* [Given data]
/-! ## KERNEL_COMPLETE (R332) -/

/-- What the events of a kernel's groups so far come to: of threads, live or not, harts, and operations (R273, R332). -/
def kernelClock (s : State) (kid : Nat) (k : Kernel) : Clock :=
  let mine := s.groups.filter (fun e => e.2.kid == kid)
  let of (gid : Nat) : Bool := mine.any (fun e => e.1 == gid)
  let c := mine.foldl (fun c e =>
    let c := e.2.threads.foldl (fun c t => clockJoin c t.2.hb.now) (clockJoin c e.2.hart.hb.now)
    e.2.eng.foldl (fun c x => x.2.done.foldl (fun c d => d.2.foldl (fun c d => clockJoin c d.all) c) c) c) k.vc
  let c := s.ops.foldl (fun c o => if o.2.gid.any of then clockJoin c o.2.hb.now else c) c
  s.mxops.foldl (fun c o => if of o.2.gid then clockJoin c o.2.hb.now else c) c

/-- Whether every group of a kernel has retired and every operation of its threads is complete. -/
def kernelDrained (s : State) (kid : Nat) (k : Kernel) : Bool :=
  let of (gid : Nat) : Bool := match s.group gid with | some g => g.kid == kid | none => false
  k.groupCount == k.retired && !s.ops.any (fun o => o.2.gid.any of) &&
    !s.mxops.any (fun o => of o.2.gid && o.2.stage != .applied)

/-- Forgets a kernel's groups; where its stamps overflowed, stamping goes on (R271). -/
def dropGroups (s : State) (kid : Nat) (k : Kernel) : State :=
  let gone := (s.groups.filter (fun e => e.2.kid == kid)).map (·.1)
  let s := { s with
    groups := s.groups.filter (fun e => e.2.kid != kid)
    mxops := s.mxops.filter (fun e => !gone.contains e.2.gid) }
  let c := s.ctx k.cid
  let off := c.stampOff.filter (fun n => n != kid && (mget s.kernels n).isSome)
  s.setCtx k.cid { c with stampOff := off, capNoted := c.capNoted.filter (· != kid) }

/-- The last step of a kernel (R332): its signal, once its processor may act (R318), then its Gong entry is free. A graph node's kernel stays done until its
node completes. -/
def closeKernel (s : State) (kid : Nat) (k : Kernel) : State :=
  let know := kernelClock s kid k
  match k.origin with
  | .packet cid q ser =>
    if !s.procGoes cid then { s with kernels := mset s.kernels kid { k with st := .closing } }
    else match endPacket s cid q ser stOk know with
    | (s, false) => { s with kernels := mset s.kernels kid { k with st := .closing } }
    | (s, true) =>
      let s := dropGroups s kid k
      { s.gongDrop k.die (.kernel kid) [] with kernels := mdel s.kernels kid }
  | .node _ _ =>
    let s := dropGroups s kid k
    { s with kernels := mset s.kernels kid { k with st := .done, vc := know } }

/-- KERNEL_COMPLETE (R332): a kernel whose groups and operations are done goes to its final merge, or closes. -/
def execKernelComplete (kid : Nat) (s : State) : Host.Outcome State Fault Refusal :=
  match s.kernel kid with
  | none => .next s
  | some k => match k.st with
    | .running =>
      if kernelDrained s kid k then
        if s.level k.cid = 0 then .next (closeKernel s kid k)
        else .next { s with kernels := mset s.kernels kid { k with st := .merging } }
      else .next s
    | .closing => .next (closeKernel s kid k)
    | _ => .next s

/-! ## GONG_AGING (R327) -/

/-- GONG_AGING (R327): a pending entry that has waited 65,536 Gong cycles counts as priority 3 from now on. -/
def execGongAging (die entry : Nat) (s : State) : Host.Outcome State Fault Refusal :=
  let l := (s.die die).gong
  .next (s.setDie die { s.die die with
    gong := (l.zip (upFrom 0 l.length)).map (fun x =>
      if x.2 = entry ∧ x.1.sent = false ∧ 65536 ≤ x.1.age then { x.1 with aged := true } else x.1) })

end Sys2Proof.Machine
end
---
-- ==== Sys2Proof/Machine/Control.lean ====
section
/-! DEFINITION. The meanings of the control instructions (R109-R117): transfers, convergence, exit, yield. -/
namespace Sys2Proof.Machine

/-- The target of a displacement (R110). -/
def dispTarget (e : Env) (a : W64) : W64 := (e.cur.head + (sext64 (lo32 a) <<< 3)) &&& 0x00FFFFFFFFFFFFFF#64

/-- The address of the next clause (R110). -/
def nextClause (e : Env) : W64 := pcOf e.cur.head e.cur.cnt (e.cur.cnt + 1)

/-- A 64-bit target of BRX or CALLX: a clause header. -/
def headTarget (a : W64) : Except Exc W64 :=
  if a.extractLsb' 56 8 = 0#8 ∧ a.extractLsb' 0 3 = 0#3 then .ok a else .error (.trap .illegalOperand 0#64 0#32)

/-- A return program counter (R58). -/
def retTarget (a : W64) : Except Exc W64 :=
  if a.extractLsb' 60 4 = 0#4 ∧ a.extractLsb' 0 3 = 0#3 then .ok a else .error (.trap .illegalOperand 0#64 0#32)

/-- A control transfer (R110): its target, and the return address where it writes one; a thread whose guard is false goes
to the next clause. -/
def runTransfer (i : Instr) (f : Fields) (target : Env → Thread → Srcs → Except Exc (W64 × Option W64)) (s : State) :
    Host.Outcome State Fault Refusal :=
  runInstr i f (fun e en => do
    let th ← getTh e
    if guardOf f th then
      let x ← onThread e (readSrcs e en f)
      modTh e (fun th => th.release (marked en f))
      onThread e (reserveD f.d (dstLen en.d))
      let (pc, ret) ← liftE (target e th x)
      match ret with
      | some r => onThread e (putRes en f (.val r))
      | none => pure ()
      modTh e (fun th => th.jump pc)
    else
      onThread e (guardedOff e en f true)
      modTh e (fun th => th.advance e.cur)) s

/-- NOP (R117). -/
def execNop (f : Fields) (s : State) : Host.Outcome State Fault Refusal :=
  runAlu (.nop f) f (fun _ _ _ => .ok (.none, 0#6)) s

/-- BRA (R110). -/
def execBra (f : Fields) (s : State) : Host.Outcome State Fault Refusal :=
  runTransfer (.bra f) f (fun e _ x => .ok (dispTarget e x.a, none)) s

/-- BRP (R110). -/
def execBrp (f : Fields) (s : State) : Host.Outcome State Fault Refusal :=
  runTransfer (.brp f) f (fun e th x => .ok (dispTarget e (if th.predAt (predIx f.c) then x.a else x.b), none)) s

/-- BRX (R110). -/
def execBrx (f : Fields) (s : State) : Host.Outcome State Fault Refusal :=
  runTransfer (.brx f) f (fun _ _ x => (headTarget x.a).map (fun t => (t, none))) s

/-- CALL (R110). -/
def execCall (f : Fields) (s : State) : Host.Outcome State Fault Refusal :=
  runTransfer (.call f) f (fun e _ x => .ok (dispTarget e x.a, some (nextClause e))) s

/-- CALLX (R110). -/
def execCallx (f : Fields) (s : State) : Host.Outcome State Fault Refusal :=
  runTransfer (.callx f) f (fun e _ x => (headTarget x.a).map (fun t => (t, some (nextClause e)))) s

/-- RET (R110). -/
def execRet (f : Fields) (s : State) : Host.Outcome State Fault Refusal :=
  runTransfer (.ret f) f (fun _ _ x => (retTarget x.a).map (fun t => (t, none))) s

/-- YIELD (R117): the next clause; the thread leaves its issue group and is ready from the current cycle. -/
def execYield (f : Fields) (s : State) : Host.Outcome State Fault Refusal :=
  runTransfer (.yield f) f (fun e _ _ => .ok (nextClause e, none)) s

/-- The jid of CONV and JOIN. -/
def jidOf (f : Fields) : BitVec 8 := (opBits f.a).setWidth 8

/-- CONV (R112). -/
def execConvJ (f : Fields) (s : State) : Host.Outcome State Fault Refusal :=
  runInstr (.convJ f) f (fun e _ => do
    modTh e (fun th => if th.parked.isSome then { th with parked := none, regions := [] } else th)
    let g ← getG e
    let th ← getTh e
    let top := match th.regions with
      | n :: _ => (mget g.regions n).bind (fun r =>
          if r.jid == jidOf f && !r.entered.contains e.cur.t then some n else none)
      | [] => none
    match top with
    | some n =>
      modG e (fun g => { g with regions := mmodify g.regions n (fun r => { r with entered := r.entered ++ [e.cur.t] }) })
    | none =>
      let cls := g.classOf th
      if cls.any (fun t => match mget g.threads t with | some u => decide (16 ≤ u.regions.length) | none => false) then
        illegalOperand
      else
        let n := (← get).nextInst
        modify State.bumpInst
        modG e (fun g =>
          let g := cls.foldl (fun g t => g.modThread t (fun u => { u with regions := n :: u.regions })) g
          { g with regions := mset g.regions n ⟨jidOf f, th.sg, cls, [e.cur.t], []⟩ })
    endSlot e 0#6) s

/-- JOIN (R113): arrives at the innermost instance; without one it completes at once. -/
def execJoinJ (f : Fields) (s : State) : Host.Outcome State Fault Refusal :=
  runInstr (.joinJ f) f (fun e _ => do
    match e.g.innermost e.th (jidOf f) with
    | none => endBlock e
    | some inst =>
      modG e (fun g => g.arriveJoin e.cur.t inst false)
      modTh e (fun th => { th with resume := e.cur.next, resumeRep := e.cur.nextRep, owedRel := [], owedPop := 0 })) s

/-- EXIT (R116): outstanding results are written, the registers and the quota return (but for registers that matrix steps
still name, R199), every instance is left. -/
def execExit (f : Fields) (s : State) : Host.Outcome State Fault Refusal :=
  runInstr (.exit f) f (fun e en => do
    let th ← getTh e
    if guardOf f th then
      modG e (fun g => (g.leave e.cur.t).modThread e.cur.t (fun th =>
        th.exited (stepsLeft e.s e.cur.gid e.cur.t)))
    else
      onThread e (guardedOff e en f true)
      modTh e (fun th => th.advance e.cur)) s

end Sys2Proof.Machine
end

* [Try it] Return exactly, and only, the lines above starting at the line that contains "let top := match th.regions with" and ending at the line that contains "let g := cls.foldl".

* [Answer to the problem]
    let top := match th.regions with
      | n :: _ => (mget g.regions n).bind (fun r =>
          if r.jid == jidOf f && !r.entered.contains e.cur.t then some n else none)
      | [] => none
    match top with
    | some n =>
      modG e (fun g => { g with regions := mmodify g.regions n (fun r => { r with entered := r.entered ++ [e.cur.t] }) })
    | none =>
      let cls := g.classOf th
      if cls.any (fun t => match mget g.threads t with | some u => decide (16 ≤ u.regions.length) | none => false) then
        illegalOperand
      else
        let n := (← get).nextInst
        modify State.bumpInst
        modG e (fun g =>
          let g := cls.foldl (fun g t => g.modThread t (fun u => { u with regions := n :: u.regions })) g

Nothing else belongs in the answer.